The course trains engineers who can translate theory into resilient, energy‑efficient, scalable hardware for Industry 4.0. Learning outcomes cover:
Graduates leave capable of bridging component‑level optimisation with factory‑level digital transformation.
All teaching, labs, and assessments are in English, reinforcing the programme’s status among English‑taught programs in Italy.
Students work in specialised facilities that replicate industrial environments:
Badge access is granted 24 hours so you can iterate when creativity strikes.

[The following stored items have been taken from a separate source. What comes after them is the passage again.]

-- ==== Sys2Proof/Machine/StatePersistence.lean ====
section
/-!
DEFINITION. State of the persistence domain and of the memory tiers (chapters 7 and 9). Defaults are the reset values.
-/

namespace Sys2Proof.Machine

/-- Drain state of a DRAM segment (Table 7.2). -/
inductive Drained | clean | dirty | draining | redirty | absent
  deriving DecidableEq, Repr

/-- What PDE keeps of a DRAM segment of the domain. -/
structure Seg where
  state : Drained := .clean
  /-- Last-write time, in ms of TIME (R177). -/
  lastMs : Nat := 0
  /-- CLEAN, but outside the save set because its flash copy lost a carrier (R319). -/
  exposed : Bool := false
  deriving DecidableEq, Repr

/-- Which term limits the budget (R182). -/
inductive BudgetLimit | configured | energy | area | noMeasurement
  deriving DecidableEq, Repr

/-- The permitted budget and its inputs (R182, R183). -/
structure Budget where
  permittedGib : Nat := 0
  energyGib : Int := 0
  areaGib : Int := 0
  limit : BudgetLimit := .noMeasurement
  areaMib : Nat := 0
  /-- Capacitance used, mF. -/
  capMf : Nat := 0
  holdMv : Nat := 0
  rateMbps : Nat := 56000
  powerW : Nat := 0
  /-- Candidate has exceeded permitted by 1 GiB or more since this TIME. -/
  raiseSince : Option Nat := none
  /-- The permitted budget has been set once since the POWER reset. -/
  firstSet : Bool := false
  deriving DecidableEq, Repr

/-- State of a save record (Table 7.3). -/
inductive RecState | empty | writing | complete | incomplete | obsolete
  deriving DecidableEq, Repr

/-- Save record (Table 7.3); reset: both words all zero, EMPTY. -/
structure SaveRec where
  state : RecState := .empty
  partsClosed : BitVec 8 := 0
  partsFailed : BitVec 8 := 0
  durationMs : Nat := 0
  doneEntries : Nat := 0
  slot : Nat := 0
  trigger : Nat := 0
  partsPlanned : BitVec 8 := 0
  budgetGib : Nat := 0
  saveSeq : Nat := 0
  dramBytes : Nat := 0
  t0Cycle : Nat := 0
  t0Ms : Nat := 0
  t0Hours : Nat := 0
  planEntries : Nat := 0
  keyId : Nat := 0
  deriving DecidableEq, Repr

/-- Kind of a stored segment (Tables 7.4 and 12.6); `planned` is NONE in the deep-store map. -/
inductive StoreKind | zstd | raw | zero | planned
  deriving DecidableEq, Repr

/-- Save directory entry (Table 7.4), with the segment contents its units hold. -/
structure DirEntry where
  lsn : Nat
  part : Nat
  startUnit : Nat := 0
  storedLen : Nat := 0
  kind : StoreKind := .planned
  seqLo : Nat := 0
  /-- CRC-32C of the plaintext; 0 when PLANNED. -/
  segCrc : Nat := 0
  /-- Plaintext held by the units: (offset, byte) pairs, bytes that are not listed are zero. -/
  content : List Host.Cell := []
  deriving DecidableEq, Repr

/-- What a save fixes at t0 (R188, Table 7.3): TIME, the timestamp, the carriers that are ready and the permitted budget. -/
structure SaveStart where
  time : Nat := 0
  cycle : Nat := 0
  ms : Nat := 0
  hours : Nat := 0
  parts : List Nat := []
  budgetGib : Nat := 0
  deriving DecidableEq, Repr

/-- A save in progress. -/
structure SaveRun where
  slot : Nat := 0
  trigger : Nat := 0
  t0 : SaveStart := {}
  /-- Parts that have failed before the record was written (R193). -/
  failed : BitVec 8 := 0
  shed : Bool := false
  frozen : Bool := false
  planned : Bool := false
  /-- Units used so far in each part. -/
  used : Tbl Nat := []
  /-- First entry that no part had room for: it and every later one stay PLANNED (R188). -/
  full : Option Nat := none
  /-- A DRAM rail has failed, and the data phase is over (R193). -/
  stopped : Bool := false
  /-- TIME at which the data phase began, and of the last segment programmed. -/
  dataFrom : Nat := 0
  dataTo : Nat := 0
  deriving DecidableEq, Repr

/-- Steps of restore (R194). -/
structure RestoreRun where
  /-- Slot of the selected record; none when both are EMPTY. -/
  slot : Option Nat := none
  start : Nat := 0
  /-- LSNs restored from the save. -/
  restored : List Nat := []
  /-- Incomplete segments. -/
  incomplete : List Nat := []
  /-- An entry could not be named, so every other segment is incomplete (R190). -/
  unnamed : Bool := false
  deriving DecidableEq, Repr

/-- State of an atomic write group in PDE (R198, Table 7.7). `left`: its record stands as COMMITTED, but a restore that found no save
has passed it over (step 1 of R194). -/
inductive AwgState | staging | staged | committed | applied | left
  deriving DecidableEq, Repr

/-- An atomic write group from admission to APPLIED; `seqNo` is its commit number. -/
structure Awg where
  qpn : Nat
  msg : Nat
  group : Nat
  epoch : Nat := 0
  /-- Extents: descriptor index, offset in the region, data. -/
  extents : List (Nat × Nat × Bytes) := []
  /-- Extent list and data as staged in the redo ring. -/
  stream : Bytes := []
  redoOffset : Nat := 0
  redoLen : Nat := 0
  state : AwgState := .staging
  seqNo : Nat := 0
  /-- Its apply has been issued on RQ0. -/
  issued : Bool := false
  twin : Bool := false
  mirrorSeq : Nat := 0
  deriving DecidableEq, Repr

/-- A segment that the storage pipeline drains: the kind and the length it is stored under, the plaintext read, and the units that it
is being written to (superblock, row and column of the first); none where flash has no room for it. -/
structure DrainJob where
  lsn : Nat
  kind : StoreKind := .zero
  len : Nat := 0
  content : List Host.Cell := []
  place : Option (Nat × Nat × Nat) := none
  deriving DecidableEq, Repr

/-- Persistence (chapter 7). -/
structure Pde where
  segs : Tbl Seg := []
  /-- State of a segment that `segs` does not list: CLEAN, or ABSENT after step 7 of R194. -/
  restAbsent : Bool := false
  /-- Sum of the dirty charges reserved and not yet marked dirty. -/
  reserved : Nat := 0
  budget : Budget := {}
  /-- Segments being drained by the storage pipeline, oldest first. -/
  drains : List DrainJob := []
  /-- Segment being refilled in the background. -/
  refills : List Nat := []
  recs : Tbl SaveRec := []
  /-- Save directories of slot 0 and slot 1. -/
  dir0 : List DirEntry := []
  dir1 : List DirEntry := []
  saveSeq : Nat := 0
  run : Option SaveRun := none
  restore : Option RestoreRun := none
  /-- save_rate_test running. -/
  rateTest : Bool := false
  /-- Rates measured by the last save and by the last save_rate_test, MB/s (R182); kept across resets. -/
  savedRate : Option Nat := none
  testedRate : Option Nat := none
  lastSaveMs : Nat := 0
  lastRestoreMs : Nat := 0
  restoreIncomplete : Nat := 0
  awgs : List Awg := []
  /-- Next commit number. -/
  awgSeq : Nat := 0
  redoHead : Nat := 0
  awgRecovered : Nat := 0
  /-- TIMEs of the commits admitted in the last second (R199). -/
  awgAdmits : List Nat := []
  /-- TIME and stored bytes of the drains of the last 60 s. -/
  drainLog : List (Nat × Nat) := []
  deriving DecidableEq, Repr

/-! ### Tiers (chapter 9) -/

/-- Migration state (Table 9.2). -/
inductive MState | absent | promoting | resident | evicting | recovering | poisoned
  deriving DecidableEq, Repr

/-- Segment map entry (Table 9.2); reset all zero. RESYNC_WAIT is the segment's place in `ResyncTarget.awaiting` of its group; the 16
bytes at the descriptor's backing hold all of it. -/
structure MapEntry where
  home : Nat := 0
  frame : Nat := 0
  divergent : Bool := false
  mstate : MState := .absent
  deriving DecidableEq, Repr

/-- A frame in use: the segment it holds, its reference bit, and whether it was borrowed or belongs to a window. -/
structure Frame where
  idx : Nat
  seg : Nat
  ref : Bool := false
  /-- Taken from the window of region `idx` (STREAM); otherwise from the shared cache. -/
  window : Bool := false
  /-- Read by a prefetch and not yet by an access. -/
  prefetched : Bool := false
  /-- Last access, a running number. -/
  used : Nat := 0
  deriving DecidableEq, Repr

/-- Stage of a recovery record (R252). -/
inductive RecoverStage | parity | twin | poison
  deriving DecidableEq, Repr

/-- A recovery record (R251). -/
structure RecoverRec where
  idx : Nat
  seg : Nat
  stage : RecoverStage := .parity
  deriving DecidableEq, Repr

/-- A merge mask of R246: lines placed into a PROMOTING segment. -/
structure MergeMask where
  idx : Nat
  seg : Nat
  lines : List Nat := []
  deriving DecidableEq, Repr

/-- A READ_REQ outstanding at the twin (R233, R247): for a tier segment or, for a line repair, a DRAM line. -/
structure TwinRead where
  reqId : Nat
  idx : Nat
  seg : Nat
  /-- DRAM line address of a repair; none for a promotion or recovery. -/
  line : Option Nat := none
  got : List (Nat × Bytes) := []
  deriving DecidableEq, Repr

/-- A fetch of a segment from flash in progress, and the contents it will deliver. -/
structure Fetch where
  key : FetchKey
  content : List Host.Cell := []
  bytes : Nat := 0
  /-- Blocks whose units are being rebuilt from parity. -/
  rebuild : List Nat := []
  /-- Flash cannot deliver it: the twin has been asked for a DRAM segment. -/
  failed : Bool := false
  /-- Every unit has been decoded, or none is needed: the contents wait to be placed. -/
  ready : Bool := false
  /-- The twin copy was placed first; the result is discarded (R247). -/
  overtaken : Bool := false
  deriving DecidableEq, Repr

/-- A frame reserved for a segment of a message (R241). -/
structure FrameResv where
  qpn : Nat
  msg : Nat
  idx : Nat
  seg : Nat
  /-- No frame is free for it yet: the first that comes free is its (R242). -/
  waiting : Bool := true
  deriving DecidableEq, Repr

/-- Allemande (chapter 9). -/
structure Tmv where
  /-- Segment maps by region index × 2^32 + segment. -/
  maps : Tbl MapEntry := []
  /-- Frames in use by frame number 0 … tier frames − 1. -/
  frames : Tbl Frame := []
  /-- Effective tier_dram_gib divided into frames at the last reset of TMV. -/
  totalFrames : Nat := 0
  resv : List FrameResv := []
  /-- Clock hand over the shared frames. -/
  hand : Nat := 0
  useClock : Nat := 0
  masks : List MergeMask := []
  records : List RecoverRec := []
  reads : List TwinRead := []
  fetches : List Fetch := []
  nextReqId : Nat := 0
  /-- TIMEs of the READ_REQs of the last second (R247). -/
  fallbackLog : List Nat := []
  /-- Home LSNs in use. -/
  homes : List Nat := []
  /-- Per region: consecutive RAW drains and drains still to be skipped (R250). -/
  rawRuns : Tbl (Nat × Nat) := []
  /-- Segments whose next mirrored frame is refused (R246). -/
  refuseNext : List (Nat × Nat) := []
  capacity : Nat := 0
  provisioned : Nat := 0
  stored : Nat := 0
  overcommit : Bool := false
  /-- Over-provisioned Warning recorded and still standing. -/
  overProv : Bool := false
  deriving DecidableEq, Repr

end Sys2Proof.Machine
end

The department co‑leads European Horizon projects on:
Students co‑author conference papers, attend IEEE workshops, and test prototypes with consortium partners across Germany, Spain, and Sweden.
Fees follow the national scale: roughly €900–€2 300 per year, with instalments split across semesters.
Qualifying for the DSU grant can:
Layering these options often reduces total spend to levels comparable with tuition‑free universities Italy often publicises, without sacrificing laboratory access or faculty mentoring.
Course labs map onto:
Career Services report 88 % of graduates hired or admitted to PhDs within six months, mainly in automotive, renewable‑energy, and aerospace supply chains.
Cohorts cap at 35 students. Semesters run in four‑week sprints: concept lecture, lab practice, design assignment, and retrospective. Professors host weekly office hours; senior students lead evening workshops on Altium, KiCad, or Git flow. Multinational teams pitch prototypes each sprint, preparing you for global R&D environments.
Ready for this programme?
If you qualify and we still have a spot this month, we’ll reserve your place with ApplyAZ. Our team will tailor a set of best-fit majors—including this course—and handle every form and deadline for you. One upload, many applications, guaranteed offers, DSU grant support, and visa coaching: that’s the ApplyAZ promise. Start now and secure your spot before this month’s intake fills up.